DuPont (Wilmington, Del.; www.dupont.com) has entered into a definitive agreement for the acquisition of Danisco, a global enzyme and specialty food ingredients company, for $5.8 billion in cash and assumption of $500 million of Danisco’s net debt. Upon closing, this transaction would establish DuPont as a leader in industrial biotechnology with science-intensive innovations that address global challenges in food production and reduced fossil fuel consumption.
Danisco is a technology-driven organization, with strong research and application development capabilities. The company has specialty food ingredients, including enablers, cultures and sweeteners that generate about 65% of total sales; and Genencor, its enzymes division, represents 35% of total sales. Danisco and DuPont are already joint venture partners in the development of cellulosic ethanol technology (for more on this, see DuPont, Danisco JV breaks ground for biofuels facility and Bioalcoholic fuels). Danisco has nearly 7,000 employees globally with operations in 23 countries.

“Danisco is a premier company, a long-time successful partner of DuPont and a proven innovator committed to sustainable growth,” said DuPont chair and CEO Ellen Kullman. “Danisco has attractive, market-driven science businesses that offer clear synergies with DuPont Nutrition & Health and Applied BioSciences.”

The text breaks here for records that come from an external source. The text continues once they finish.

/-- V-L1. -/
theorem test_lb :
    ends (at_ .rv32 0x01030283#32 [(6, 0x80000100)] 0x80000000 loadBytes) .running 0x80000004 [(5, 0xFFFFFFF1), (6, 0x80000100)] = true := by decide
/-- V-L14. -/
theorem test_lb_below_window :
    ends (at_ .rv32 0xFFF30283#32 [(6, 0x80000000)]) (.halted .outOfBounds) 0x80000000 [(6, 0x80000000)] = true := by decide
/-- V-L9. -/
theorem test_lh :
    ends (at_ .rv32 0x01131283#32 [(6, 0x80000100)] 0x80000000 loadBytes) .running 0x80000004 [(5, 0xFFFFF3F2), (6, 0x80000100)] = true := by decide
/-- V-L6. -/
theorem test_lw :
    ends (at_ .rv64 0x01032283#32 [(6, 0x80000100)] 0x80000000 loadBytes) .running 0x80000004 [(5, 0xFFFFFFFF84F3F2F1), (6, 0x80000100)] = true := by decide
/-- V-L10. -/
theorem test_lw_misaligned :
    ends (at_ .rv32 0x01332283#32 [(6, 0x80000100)] 0x80000000 loadBytes) .running 0x80000004 [(5, 0x77665584), (6, 0x80000100)] = true := by decide
/-- V-L7. -/
theorem test_ld :
    ends (at_ .rv64 0x01033283#32 [(6, 0x80000100)] 0x80000000 loadBytes) .running 0x80000004 [(5, 0x8877665584F3F2F1), (6, 0x80000100)] = true := by decide
/-- V-L8. -/
theorem test_lbu :
    ends (at_ .rv64 0x01334283#32 [(6, 0x80000100)] 0x80000000 loadBytes) .running 0x80000004 [(5, 0x84), (6, 0x80000100)] = true := by decide
/-- V-L5. -/
theorem test_lhu :
    ends (at_ .rv32 0x01035283#32 [(6, 0x80000100)] 0x80000000 loadBytes) .running 0x80000004 [(5, 0xF2F1), (6, 0x80000100)] = true := by decide
/-- V-S1. -/
theorem test_sb :
    ends (at_ .rv32 0xFE730E23#32 [(6, 0x80000104), (7, 0x55667788)]) .running 0x80000004 [(6, 0x80000104), (7, 0x55667788)] [(0x80000100, 0x88), (0x80000101, 0x00), (0x80000102, 0x00), (0x80000103, 0x00)] = true := by decide
/-- V-S2. -/
theorem test_sh :
    ends (at_ .rv32 0xFE731E23#32 [(6, 0x80000104), (7, 0x55667788)]) .running 0x80000004 [(6, 0x80000104), (7, 0x55667788)] [(0x80000100, 0x88), (0x80000101, 0x77), (0x80000102, 0x00), (0x80000103, 0x00)] = true := by decide
/-- V-S5. -/
theorem test_sw :
    ends (at_ .rv32 0x007328A3#32 [(6, 0x80000100), (7, 0xA1B2C3D4)]) .running 0x80000004 [(6, 0x80000100), (7, 0xA1B2C3D4)] [(0x80000110, 0x00), (0x80000111, 0xD4), (0x80000112, 0xC3), (0x80000113, 0xB2), (0x80000114, 0xA1), (0x80000115, 0x00)] = true := by decide
/-- V-S6. -/
theorem test_sw_partial_overlap :
    ends (at_ .rv32 0xFE732F23#32 [(6, 0x80010000), (7, 0xA1B2C3D4)]) (.halted .outOfBounds) 0x80000000 [(6, 0x80010000), (7, 0xA1B2C3D4)] [(0x8000FFFE, 0x00), (0x8000FFFF, 0x00)] = true := by decide
/-- V-S4. -/
theorem test_sd :
    ends (at_ .rv64 0xFE733E23#32 [(6, 0x80000104), (7, 0x1122334455667788)]) .running 0x80000004 [(6, 0x80000104), (7, 0x1122334455667788)] [(0x80000100, 0x88), (0x80000101, 0x77), (0x80000102, 0x66), (0x80000103, 0x55), (0x80000104, 0x44), (0x80000105, 0x33), (0x80000106, 0x22), (0x80000107, 0x11)] = true := by decide
/-- V-I2. -/
theorem test_addi :
    ends (at_ .rv32 0x00130293#32 [(6, 0x7FFFFFFF)]) .running 0x80000004 [(5, 0x80000000), (6, 0x7FFFFFFF)] = true := by decide
/-- V-I5. -/
theorem test_addi_x0 :
    ends (at_ .rv32 0x00530013#32 [(6, 0x1)]) .running 0x80000004 [(0, 0x0), (6, 0x1)] = true := by decide
/-- V-I6. -/
theorem test_slti :
    ends (at_ .rv32 0xFFF32293#32 [(6, 0xFFFFFFFE)]) .running 0x80000004 [(5, 0x1), (6, 0xFFFFFFFE)] = true := by decide
/-- V-I8. -/
theorem test_sltiu :
    ends (at_ .rv32 0xFFF33293#32 [(6, 0x5)]) .running 0x80000004 [(5, 0x1), (6, 0x5)] = true := by decide
/-- V-I11. -/
theorem test_xori :
    ends (at_ .rv32 0xFFF34293#32 [(6, 0xF0F0F0F)]) .running 0x80000004 [(5, 0xF0F0F0F0), (6, 0xF0F0F0F)] = true := by decide
/-- V-I12. -/
theorem test_ori :
    ends (at_ .rv32 0x0F036293#32 [(6, 0xF000000)]) .running 0x80000004 [(5, 0xF0000F0), (6, 0xF000000)] = true := by decide
/-- V-I14. -/
theorem test_andi :
    ends (at_ .rv64 0xFF037293#32 [(6, 0x123456789ABCDEFF)]) .running 0x80000004 [(5, 0x123456789ABCDEF0), (6, 0x123456789ABCDEFF)] = true := by decide
/-- V-I15. -/
theorem test_slli_rv32 :
    ends (at_ .rv32 0x00431293#32 [(6, 0x81234567)]) .running 0x80000004 [(5, 0x12345670), (6, 0x81234567)] = true := by decide
/-- V-I17. -/
theorem test_slli_rv64 :
    ends (at_ .rv64 0x02431293#32 [(6, 0x81234567)]) .running 0x80000004 [(5, 0x1234567000000000), (6, 0x81234567)] = true := by decide
/-- V-I18. -/
theorem test_srli :
    ends (at_ .rv32 0x00435293#32 [(6, 0x81234567)]) .running 0x80000004 [(5, 0x8123456), (6, 0x81234567)] = true := by decide
/-- V-I20. -/
theorem test_srli_rv64 :
    ends (at_ .rv64 0x03F35293#32 [(6, 0x8000000000000000)]) .running 0x80000004 [(5, 0x1), (6, 0x8000000000000000)] = true := by decide
/-- V-I21. -/
theorem test_srai :
    ends (at_ .rv32 0x40435293#32 [(6, 0x81234567)]) .running 0x80000004 [(5, 0xF8123456), (6, 0x81234567)] = true := by decide
/-- V-I24. -/
theorem test_srai_rv64 :
    ends (at_ .rv64 0x42035293#32 [(6, 0x8000000012345678)]) .running 0x80000004 [(5, 0xFFFFFFFF80000000), (6, 0x8000000012345678)] = true := by decide
/-- V-I28. -/
theorem test_addiw :
    ends (at_ .rv64 0x0013029B#32 [(6, 0x7FFFFFFF)]) .running 0x80000004 [(5, 0xFFFFFFFF80000000), (6, 0x7FFFFFFF)] = true := by decide
/-- V-I30. -/
theorem test_slliw :
    ends (at_ .rv64 0x01F3129B#32 [(6, 0x1)]) .running 0x80000004 [(5, 0xFFFFFFFF80000000), (6, 0x1)] = true := by decide
/-- V-I31. -/
theorem test_srliw :
    ends (at_ .rv64 0x0043529B#32 [(6, 0xFFFFFFFF80000000)]) .running 0x80000004 [(5, 0x8000000), (6, 0xFFFFFFFF80000000)] = true := by decide
/-- V-I33. -/
theorem test_sraiw :
    ends (at_ .rv64 0x4043529B#32 [(6, 0x80000000)]) .running 0x80000004 [(5, 0xFFFFFFFFF8000000), (6, 0x80000000)] = true := by decide
/-- V-R1. -/
theorem test_add :
    ends (at_ .rv32 0x007302B3#32 [(6, 0xFFFFFFFF), (7, 0x2)]) .running 0x80000004 [(5, 0x1), (6, 0xFFFFFFFF), (7, 0x2)] = true := by decide
/-- V-R21. -/
theorem test_add_same_registers :
    ends (at_ .rv32 0x00630333#32 [(6, 0x40000000)]) .running 0x80000004 [(6, 0x80000000)] = true := by decide
/-- V-R3. -/
theorem test_sub :
    ends (at_ .rv32 0x407302B3#32 [(6, 0x0), (7, 0x1)]) .running 0x80000004 [(5, 0xFFFFFFFF), (6, 0x0), (7, 0x1)] = true := by decide
/-- V-R5. -/
theorem test_sll :
    ends (at_ .rv32 0x007312B3#32 [(6, 0x1), (7, 0x21)]) .running 0x80000004 [(5, 0x2), (6, 0x1), (7, 0x21)] = true := by decide
/-- V-R7. -/
theorem test_sll_rv64 :
    ends (at_ .rv64 0x007312B3#32 [(6, 0x1), (7, 0x40)]) .running 0x80000004 [(5, 0x1), (6, 0x1), (7, 0x40)] = true := by decide
/-- V-R8. -/
theorem test_slt :
    ends (at_ .rv32 0x007322B3#32 [(6, 0x80000000), (7, 0x1)]) .running 0x80000004 [(5, 0x1), (6, 0x80000000), (7, 0x1)] = true := by decide
/-- V-R10. -/
theorem test_sltu :
    ends (at_ .rv32 0x007332B3#32 [(6, 0x80000000), (7, 0x1)]) .running 0x80000004 [(5, 0x0), (6, 0x80000000), (7, 0x1)] = true := by decide
/-- V-R12. -/
theorem test_xor :
    ends (at_ .rv32 0x007342B3#32 [(6, 0xFF00FF00), (7, 0xFF00FF0)]) .running 0x80000004 [(5, 0xF0F0F0F0), (6, 0xFF00FF00), (7, 0xFF00FF0)] = true := by decide
/-- V-R14. -/
theorem test_srl :
    ends (at_ .rv32 0x007352B3#32 [(6, 0x80000000), (7, 0xFFFFFFE1)]) .running 0x80000004 [(5, 0x40000000), (6, 0x80000000), (7, 0xFFFFFFE1)] = true := by decide
/-- V-R17. -/
theorem test_sra :
    ends (at_ .rv64 0x407352B3#32 [(6, 0x8000000000000000), (7, 0x20)]) .running 0x80000004 [(5, 0xFFFFFFFF80000000), (6, 0x8000000000000000), (7, 0x20)] = true := by decide
/-- V-R18. -/
theorem test_or :
    ends (at_ .rv32 0x007362B3#32 [(6, 0xF0), (7, 0xF)]) .running 0x80000004 [(5, 0xFF), (6, 0xF0), (7, 0xF)] = true := by decide
/-- V-R19. -/
theorem test_and :
    ends (at_ .rv32 0x007372B3#32 [(6, 0xF0), (7, 0x3C)]) .running 0x80000004 [(5, 0x30), (6, 0xF0), (7, 0x3C)] = true := by decide
/-- V-R25. -/
theorem test_addw :
    ends (at_ .rv64 0x007302BB#32 [(6, 0xFFFFFFFF00000001), (7, 0x1234567800000002)]) .running 0x80000004 [(5, 0x3), (6, 0xFFFFFFFF00000001), (7, 0x1234567800000002)] = true := by decide
/-- V-R26. -/
theorem test_subw :
    ends (at_ .rv64 0x407302BB#32 [(6, 0x0), (7, 0x1)]) .running 0x80000004 [(5, 0xFFFFFFFFFFFFFFFF), (6, 0x0), (7, 0x1)] = true := by decide
/-- V-R27. -/
theorem test_sllw :
    ends (at_ .rv64 0x007312BB#32 [(6, 0xFFFFFFFF00000001), (7, 0x21)]) .running 0x80000004 [(5, 0x2), (6, 0xFFFFFFFF00000001), (7, 0x21)] = true := by decide
/-- V-R28. -/
theorem test_srlw :
    ends (at_ .rv64 0x007352BB#32 [(6, 0xFFFFFFFF80000000), (7, 0x4)]) .running 0x80000004 [(5, 0x8000000), (6, 0xFFFFFFFF80000000), (7, 0x4)] = true := by decide
/-- V-R30. -/
theorem test_sraw :
    ends (at_ .rv64 0x407352BB#32 [(6, 0x80000000), (7, 0x24)]) .running 0x80000004 [(5, 0xFFFFFFFFF8000000), (6, 0x80000000), (7, 0x24)] = true := by decide
/-- V-U1. -/
theorem test_lui_rv32 :
    ends (at_ .rv32 0x123452B7#32 []) .running 0x80000004 [(5, 0x12345000)] = true := by decide
/-- V-U4. -/
theorem test_lui_rv64 :
    ends (at_ .rv64 0x800002B7#32 []) .running 0x80000004 [(5, 0xFFFFFFFF80000000)] = true := by decide
/-- V-U9. -/
theorem test_auipc :
    ends (at_ .rv32 0xFFFFF297#32 []) .running 0x80000004 [(5, 0x7FFFF000)] = true := by decide
/-- V-U10. -/
theorem test_auipc_rv64 :
    ends (at_ .rv64 0x80000297#32 []) .running 0x80000004 [(5, 0x0)] = true := by decide
/-- V-B16. -/
theorem test_beq_taken :
    ends (at_ .rv32 0x80000063#32 [] 0x80001000) .running 0x80000000 [] = true := by decide
/-- V-B2. -/
theorem test_beq_not_taken :
    ends (at_ .rv32 0x00730863#32 [(6, 0x3), (7, 0x4)]) .running 0x80000004 [(6, 0x3), (7, 0x4)] = true := by decide
/-- V-B3. -/
theorem test_bne_taken :
    ends (at_ .rv32 0x00731863#32 [(6, 0x3), (7, 0x4)]) .running 0x80000010 [(6, 0x3), (7, 0x4)] = true := by decide
/-- V-B4. -/
theorem test_bne_not_taken :
    ends (at_ .rv32 0x00731863#32 [(6, 0x3), (7, 0x3)]) .running 0x80000004 [(6, 0x3), (7, 0x3)] = true := by decide
/-- V-B5. -/
theorem test_blt_taken :
    ends (at_ .rv32 0x00734863#32 [(6, 0xFFFFFFFF), (7, 0x1)]) .running 0x80000010 [(6, 0xFFFFFFFF), (7, 0x1)] = true := by decide
/-- V-B6. -/
theorem test_blt_not_taken :
    ends (at_ .rv32 0x00734863#32 [(6, 0x1), (7, 0xFFFFFFFF)]) .running 0x80000004 [(6, 0x1), (7, 0xFFFFFFFF)] = true := by decide
/-- V-B8. -/
theorem test_bge_taken :
    ends (at_ .rv32 0x00735863#32 [(6, 0x1), (7, 0xFFFFFFFF)]) .running 0x80000010 [(6, 0x1), (7, 0xFFFFFFFF)] = true := by decide
/-- V-B9. -/
theorem test_bge_equal :
    ends (at_ .rv32 0x00635863#32 [(6, 0x1)]) .running 0x80000010 [(6, 0x1)] = true := by decide
/-- V-B10. -/
theorem test_bltu_taken :
    ends (at_ .rv32 0x00736863#32 [(6, 0x1), (7, 0xFFFFFFFF)]) .running 0x80000010 [(6, 0x1), (7, 0xFFFFFFFF)] = true := by decide
/-- V-B11. -/
theorem test_bltu_not_taken :
    ends (at_ .rv32 0x00736863#32 [(6, 0xFFFFFFFF), (7, 0x1)]) .running 0x80000004 [(6, 0xFFFFFFFF), (7, 0x1)] = true := by decide
/-- V-B12. -/
theorem test_bgeu_taken :
    ends (at_ .rv32 0x00737863#32 [(6, 0xFFFFFFFF), (7, 0x1)]) .running 0x80000010 [(6, 0xFFFFFFFF), (7, 0x1)] = true := by decide
/-- V-B13. -/
theorem test_bgeu_not_taken :
    ends (at_ .rv32 0x00737863#32 [(6, 0x0), (7, 0x1)]) .running 0x80000004 [(6, 0x0), (7, 0x1)] = true := by decide
/-- V-J2. -/
theorem test_jal :
    ends (at_ .rv32 0xFF9FF0EF#32 [] 0x80001000) .running 0x80000FF8 [(1, 0x80001004)] = true := by decide
/-- V-J5. -/
theorem test_jal_x0 :
    ends (at_ .rv32 0x0000006F#32 [(1, 0x1234)] 0x80001000) .running 0x80001000 [(1, 0x1234)] = true := by decide
/-- V-J11. -/
theorem test_jalr_old_rs1 :
    ends (at_ .rv32 0xFFC080E7#32 [(1, 0x80000044)] 0x80000100) .running 0x80000040 [(1, 0x80000104)] = true := by decide
/-- V-J9. -/
theorem test_jalr_clears_bit0 :
    ends (at_ .rv32 0x003280E7#32 [(5, 0x80000200)] 0x80000100) .running 0x80000202 [(1, 0x80000104), (5, 0x80000200)] = true := by decide
/-- V-Y1. -/
theorem test_ecall :
    ends (at_ .rv32 0x00000073#32 [(5, 0x7)]) .running 0x80000004 [(5, 0x7)] = true := by decide
/-- V-Y2. -/
theorem test_ebreak :
    ends (at_ .rv32 0x00100073#32 [(5, 0x7)]) .running 0x80000004 [(5, 0x7)] = true := by decide
/-- V-Y4. -/
theorem test_fence :
    ends (at_ .rv32 0x8FF2828F#32 [(5, 0x7)]) .running 0x80000004 [(5, 0x7)] = true := by decide

/-! ### Faults (95_test_vectors.md V-F1 to V-F12) -/

theorem test_fetch_misaligned : ends ⟨.rv32, hartOf .rv32 [] 0x80000002 []⟩ (.halted .misaligned) 0x80000002 [] = true := by
  decide
theorem test_fetch_misaligned_before_bounds :
    ends ⟨.rv32, hartOf .rv32 [] 0x8000FFFE []⟩ (.halted .misaligned) 0x8000FFFE [] = true := by decide
theorem test_fetch_past_the_window : ends ⟨.rv32, hartOf .rv32 [] 0x80010000 []⟩ (.halted .outOfBounds) 0x80010000 [] = true := by
  decide
theorem test_fetch_below_the_window : ends ⟨.rv32, hartOf .rv32 [] 0x7FFFFFFC []⟩ (.halted .outOfBounds) 0x7FFFFFFC [] = true := by
  decide
theorem test_last_word_of_the_window :
    ends (at_ .rv32 0x00100093#32 [] 0x8000FFFC) .running 0x80010000 [(1, 1)] = true := by decide
theorem test_illegal_word : ends (at_ .rv32 0x00000000#32 [(5, 7)]) (.halted .illegalInstruction) 0x80000000 [(5, 7)] = true := by
  decide
theorem test_illegal_before_data_bounds :
    ends (at_ .rv32 0x00037283#32 [(6, 0x10)]) (.halted .illegalInstruction) 0x80000000 [(6, 0x10)] = true := by decide
theorem test_load_fault_leaves_registers :
    ends (at_ .rv32 0x00032283#32 [(5, 9), (6, 0x10)]) (.halted .outOfBounds) 0x80000000 [(5, 9), (6, 0x10)] = true := by decide
theorem test_halted_is_final (k : XLen) : step ⟨k, (hartOf k [] 0x80000004 []).halt .illegalInstruction⟩ = .fault .illegalInstruction :=
  rfl
theorem test_rv64_store_at_xlen32 :
    ends (at_ .rv32 0xFE733E23#32 [(6, 0x80000104), (7, 0x55667788)]) (.halted .illegalInstruction) 0x80000000
      [(7, 0x55667788)] [(0x80000100, 0)] = true := by decide
/-- The run loop on program P4 of 95_test_vectors.md, from its third step call. -/
theorem test_run_loop_stops_at_a_fault :
    (drive ⟨true, none⟩ 3 ⟨.rv32, hartOf .rv32 [(1, 0x80000008)] 0x8000000A []⟩).1 = .faulted .misaligned := by decide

The acquisition is expected to be financed with about $3 billion in existing cash and the remainder in debt. The transaction is expected to close early in the second quarter and be cash and earnings accretive in 2012, the first full year of the combined entity.The acquisition is to be effected through a public tender offer by a subsidiary of DuPont for all of Danisco’s outstanding shares at a price of DKK 665 in cash per share. Danisco has stated its intention to recommend the offer to its shareholders subject to and upon publication of the Offer Document relating to the tender offer following review by the Danish Financial Supervisory Authority. The transaction is subject to customary closing conditions, including certain regulatory approvals and the tender of more than 90% of the Danisco shares in the tender offer. DuPont has the right to waive such tender offer conditions and accept a lesser number of shares in certain cases.